7. For the Doctorate, co-advisers will be accepted and be allowed a maximum of 2 students as long as duly justified by the adviser and accompanied by a report attesting to his/her merit in the subject.

8. In duly justified cases and those approved by the CCP, doctor professors from other institutions or units, external to USP, as well as those studying for their doctor’s degree and young researchers doing research work at USP, may also be accredited as advisors as long as they observe the accreditation criteria stipulated in item 3.

XII – Procedures for submitting Dissertation/Thesis

1. Theses and dissertations must be submitted at the Unit’s Graduate Office accompanied by:

a) Form with suggested names for examination board signed by the adviser.

b) 8 (eight) printed copies for Master’s and 12 (twelve) printed copies for Doctorate. 2 (two) of the copies must be in a binder , in plastic sleeves.

c) Students should also submit a copy of their dissertation or thesis in one PDF digital file.

d) a printed and up-to-date copy of student’s curriculum on a CNPq/Lattes Platform.

2. The dissertation or thesis should necessarily be written in Portuguese and comply with the following items:

a) Cover and title page in accordance with model provided by ECA’s Graduate Office;

b) abstract in Portuguese and English;

c) body of work comprised of introduction, chapters and conclusion;

d) bibliography;

e) eventual annexes.

XIII – Title Nomenclature

The title granted will be that of Master or Doctor of Arts, program name and Academic Research Area if pertinent.

XIV – Other Regulations

1. On Special Credits:

1. a) Up to 7 (seven) special credits may be used to transfer class credits as deemed fit by the CCP, following these maximum percentages:

a) complete work published in magazine with national or international distribution with a recognized editorial council and adequate reference system, up to two credits;

b) chapter in book with recognized merit in the student’s field of knowledge, up to two credits;

c) book with recognized merit in field of knowledge, up to four credits;

d) publication of complete work in event annals, up to one credit;

e) participation in Teaching Proficiency Program (PAE), three credits.

 

2. Foreign Candidates

On Selection Criteria:

1.1 Applications for foreign candidates for a position in ECA-USP’s Graduate Program will be accepted from August 1 – 31 of each year.

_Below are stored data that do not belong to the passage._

-- ==== Sys2Proof/Machine/FabricOps.lean ====
section
/-! DEFINITION. What a package does with any fabric packet (R452 to R455): arrival in the order of its class, answers, bounces. -/

namespace Sys2Proof.Machine

/-- The fabric is in service; this package's partition; `TMO` (R467). -/
def State.fabOn (s : State) : Bool := bit s.pkg.fabcfg 63
def State.fabPart (s : State) : Nat := fld s.pkg.fabcfg 47 32
def State.tmoClk (s : State) : Nat := fld s.pkg.fabcfg 15 0 * msClk

/-- Whether inbound packets under a key are accepted (R467), and the key is loaded. -/
def State.fabKey (s : State) (key : Nat) : Bool := bit (mgetD s.pkg.fabin key 0) 63 && s.keyLoaded key

/-- Whether packets of a class wait here for room: they hold back their virtual channel (R455). -/
def State.classHeld (s : State) (cls n : Nat) : Bool := (s.pkg.fabOut.take n).any fun f => f.p.cls == cls && f.p.dpkg == s.pkgId

/-- Take an arriving packet: from a port for `n` = 0, or the packet `n` - 1 of those on their way, which loops back or has waited here. -/
def State.arriving (s : State) (p : Packet) : Option State :=
  if !s.fabOn || !p.fits then none
  else match s.cur.n with
    | 0 => if p.dpkg == s.pkgId && (List.range 64).any s.pkg.portUp then some s else none
    | i + 1 => match s.pkg.fabOut[i]? with
      | some f => if f.p == p && p.dpkg == s.pkgId && !s.classHeld p.cls i then some { s with pkg := { s.pkg with fabOut := s.pkg.fabOut.eraseIdx i } } else none
      | none => none

/-- The answer to a packet: its own fields, but for the class answered in `chan` and the operation in `task` (R453). -/
def State.answerOf (s : State) (p : Packet) (op : Nat) : Packet :=
  { p with cls := 7, op, dpkg := p.spkg, spkg := s.pkgId, part := s.fabPart, chan := p.cls, task := p.op, flowOf := p.flow }

/-- Bounce a packet that arrived (R455). -/
def State.bounce (s : State) (p : Packet) : State :=
  if p.cls = 7 then s.fabCount 63 48 else (s.fabCount 63 48).fabSend (s.answerOf p 2)

/-- Acknowledge a packet, with what `f` adds. -/
def State.ack (s : State) (p : Packet) (f : Packet → Packet := id) : State := s.fabSend (f (s.answerOf p 1))

/-- What acting on a packet gives. -/
inductive FabOut where
  | done (s : State)
  | bounce
  /-- The home lies in a fenced rectangle of the die: the peer sees an error (R443). -/
  | nack (die : Nat)
  | wait

/-- Whether a packet that arrives by a port is on its way to another package of the torus: it goes on in dimension order (R451). -/
def State.passesOn (s : State) (p : Packet) : Bool :=
  s.fabOn && p.fits && s.cur.n == 0 && p.dpkg != s.pkgId && p.spkg != s.pkgId && torusOk s.pkg.fabid p.dpkg && (List.range 64).any s.pkg.portUp

/-- A packet of class `cls`, and of operation `op` where it is given, arrives: `act` acts on it; one of another partition, or of a class that is
not assigned, is bounced (R452). -/
def fabStep (cls : Nat) (op : Option Nat) (act : State → Packet → FabOut) (p : Packet) (s : State) : Host.Outcome State Fault Refusal :=
  let other := p.cls != cls || (match op with
    | some o => p.op != o
    | none => false)
  .next (if s.passesOn p && !other then s.fabSend p else match s.arriving p with
    | none => s
    | some t =>
      let hold := if s.cur.n = 0 then { s with pkg := { s.pkg with fabOut := s.pkg.fabOut ++ [{ clk := s.clk, p }] } } else s
      if p.cls = 0 || 7 < p.cls then t.bounce p
      else if other then s
      else if s.cur.n = 0 && s.classHeld p.cls s.pkg.fabOut.length then hold
      else if p.part != s.fabPart then t.bounce p
      else match act t p with
        | .done u => u
        | .bounce => t.bounce p
        | .nack die => (t.countNack die).bounce p
        | .wait => hold)

/-- The packet that an answer answers, where another package gives it: the oldest of its flow that has left. -/
def Flight.answeredBy (own : Nat) (q : Packet) (f : Flight) : Bool :=
  f.port.isSome && f.p.spkg == own && f.p.dpkg == q.spkg && f.p.cls == q.chan && f.p.sid == q.sid && f.p.block == q.block &&
  f.p.srcTask == q.srcTask && f.p.srcCore == q.srcCore && f.p.srcSlot == q.srcSlot && (q.chan == 5 || (f.p.addr == q.addr && f.p.pidx == q.pidx))

/-- Take the packet that an answer answers off the packets on their way; an answer to none is dropped. -/
def State.settle (s : State) (q : Packet) : Option (Packet × State) :=
  if q.spkg = s.pkgId then some ({ q with cls := q.chan, op := q.task, dpkg := q.spkg }, s)
  else match s.pkg.fabOut.find? (Flight.answeredBy s.pkgId q) with
    | some f => some (f.p, { s with pkg := { s.pkg with fabOut := s.pkg.fabOut.erase f } })
    | none => none

/-- Whether a task is in flight. -/
def State.endIssuer (s : State) (task : Nat) : State := if (s.task task).isSome then s.endOutside task else s

/-- The record of a router that waits for the answer to packet `q`. -/
def State.mergeOf (s : State) (q : Packet) : Option (Merge × Nat) :=
  let ms := (s.die q.srcCore).merges
  (ms.zip (List.range ms.length)).find? fun m => m.1.away && m.1.old.isNone && m.1.number == q.block

/-- What a bounce does at the source: its issuer is ended from outside (R455). A merged request has an issuer for each constituent; `SXFIN` is
repeated (R463). -/
def State.bounced (s : State) (q : Packet) : State :=
  if q.cls = 6 && 16 ≤ q.srcSlot then
    match s.mergeOf q with
    | some (m, i) => m.parts.foldl (fun s p => s.endIssuer p.task) (s.setMerge q.srcCore i none)
    | none => s
  else if q.cls = 5 && q.op = 7 then s.fabSend q
  else s.endIssuer q.srcTask

end Sys2Proof.Machine
end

1.2 Candidates should send the following documents to ECA’s Postgraduate Service:

a) letter explaining the reasons why they wish to  be admitted in the Master’s or Doctorate Programs;

b) curriculum vitae with documented production;

c) The Research Project must be presented in Portuguese, in clear language, demonstrating grammatical and conceptual erudition. The Doctorate project, in relation to the Master’s, should contain: a greater degree of theoretic and methodological elaboration; greater profundity and complexity of the research object, uniqueness and originality of theme, an obligatory research hypothesis. It should be structured in the form of topics, and no more than 20 double-spaced pages long, including the bibliography, complying to the structure described below.

Cover

Should contain the following information:

1. Candidate’s Name

2. Program Name

3. Research Area

4. Self-explanatory title

5. Level of project (Masters or Doctorate)

Research Project

Page 01

Title and Abstract (up to 05 lines)

1. Research Summary

Schematization of project in parts, chapters, topics.

2. Introduction

Pertinence and adequacy of project for Program and the chosen Major.

3. Object

Research subject and problem – Justification as to its relevancy and originality.

4.Theoretical Reference Table

Insertion of project in existing research and revision of basic bibliography.

5. Objectives

General and specific; theoretical and practical.

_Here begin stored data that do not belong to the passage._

-- ==== Sys2Proof/Machine/Step.lean ====
section
/-! DEFINITION. One step of the machine: one instruction, one step of the device, or the next clock. -/

namespace Sys2Proof.Machine

/-- One instruction of the firing in slot `k` of core `c`, or the trap that its fetch raises (R30). -/
def stepFiring (s : State) (c k : Nat) : Host.Outcome State Fault Refusal :=
  let s := { s with cur := { core := c, slot := k } }
  match s.firing c k with
  | none => .next s
  | some f =>
    match s.fetch c f.pc with
    | (.ok i, s) => exec i s
    | (.error (cause, val), s) => .next (s.raiseAfter c k cause val 0)

/-- One instruction of a helper of core `c` (R202). -/
def stepHelper (s : State) (c h : Nat) : Host.Outcome State Fault Refusal :=
  let s := { s with turn := .firings, cur := { core := c, hart := h } }
  exec (decodeHelper (s.helperWord c h)) s

/-- The core that issues next in this clock: the lowest that has a candidate. -/
def State.pickCore (s : State) (cs : List Nat) : Option (Nat × Nat × State) :=
  match cs with
  | [] => none
  | c :: t =>
    match s.pick c with
    | some (k, s') => some (c, k, s')
    | none => s.pickCore t

/-- What follows the instructions of a clock (R83, R103): what they left for its end, fences, arrivals from the crossbar, outside events, then a step
whose clock is free, or the end of the clock. No other instruction issues in the clock from here on. -/
def stepAfter (s0 : State) : Host.Outcome State Fault Refusal :=
  let s := { s0 with phase := max s0.phase 1 }
  if !s.pushes.isEmpty || !s.kills.isEmpty || s.reaps then .next s.endIssue
  else if !s.fenceReq.isEmpty then exec .rectFence { s with cur := {} }
  else if s.phase = 2 then .next s.tick
  else match s.arrivals with
  | (c, i) :: _ => exec i { s with cur := c }
  | [] => match s.inputs with
    | (c, i) :: t => exec i { s with inputs := t, cur := c }
    | [] =>
      let xs := s.optional
      let hs := s.runnable
      let n := xs.length + hs.length
      if n = 0 then .next s.endClock
      else
        let (fv, s) := s.free
        let j := fv % (n + 1)
        match xs[j]? with
        | some (c, i) => exec i { s with cur := c }
        | none =>
          match hs[j - xs.length]? with
          | some (c, h) => stepHelper s c.core h
          | none => .next s.endClock

/-- One step (notes/assumptions/5.md): a step that the clock forces, else an instruction of a core, else what follows them. -/
def step (s : State) : Host.Outcome State Fault Refusal :=
  match s.forced with
  | (c, i) :: _ => exec i { s with cur := c }
  | [] =>
    match s.turn with
    | .helper h => stepHelper s s.cur.core h
    | .firings =>
      match s.pickCore s.coreIds with
      | some (c, k, s') => stepFiring s' c k
      | none => stepAfter s

/-- The state with the instruction of bits `w` placed where `step` fetches next: a helper word at the pc of the loader of
core 0, whose turn it is, or a Tolog word in the instruction store of core 0, where a firing stands in slot 0 at its first
instruction (notes/assumptions/19.md). -/
def State.withFetchWord (s : State) (nbits w : Nat) : State :=
  if nbits ≤ 32 then s.placeHelper w
  else s.placeFiring w

end Sys2Proof.Machine
end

6. Methodological Procedures

Explanation of investigative methods and techniques; their adaptation to the project.

7. Final Considerations

8. Bibliographic References

Maximum 3 pages

9. Chronology of Research Activities

d) copy of graduation diploma or diplomas, authenticated by Brazilian Consul in the country;

e) academic history, authenticated by Brazilian Consulate in the country;

f) two letters by teachers or researchers from the institution that issued the undergraduate or master’s diploma, attesting to the candidate’s academic report.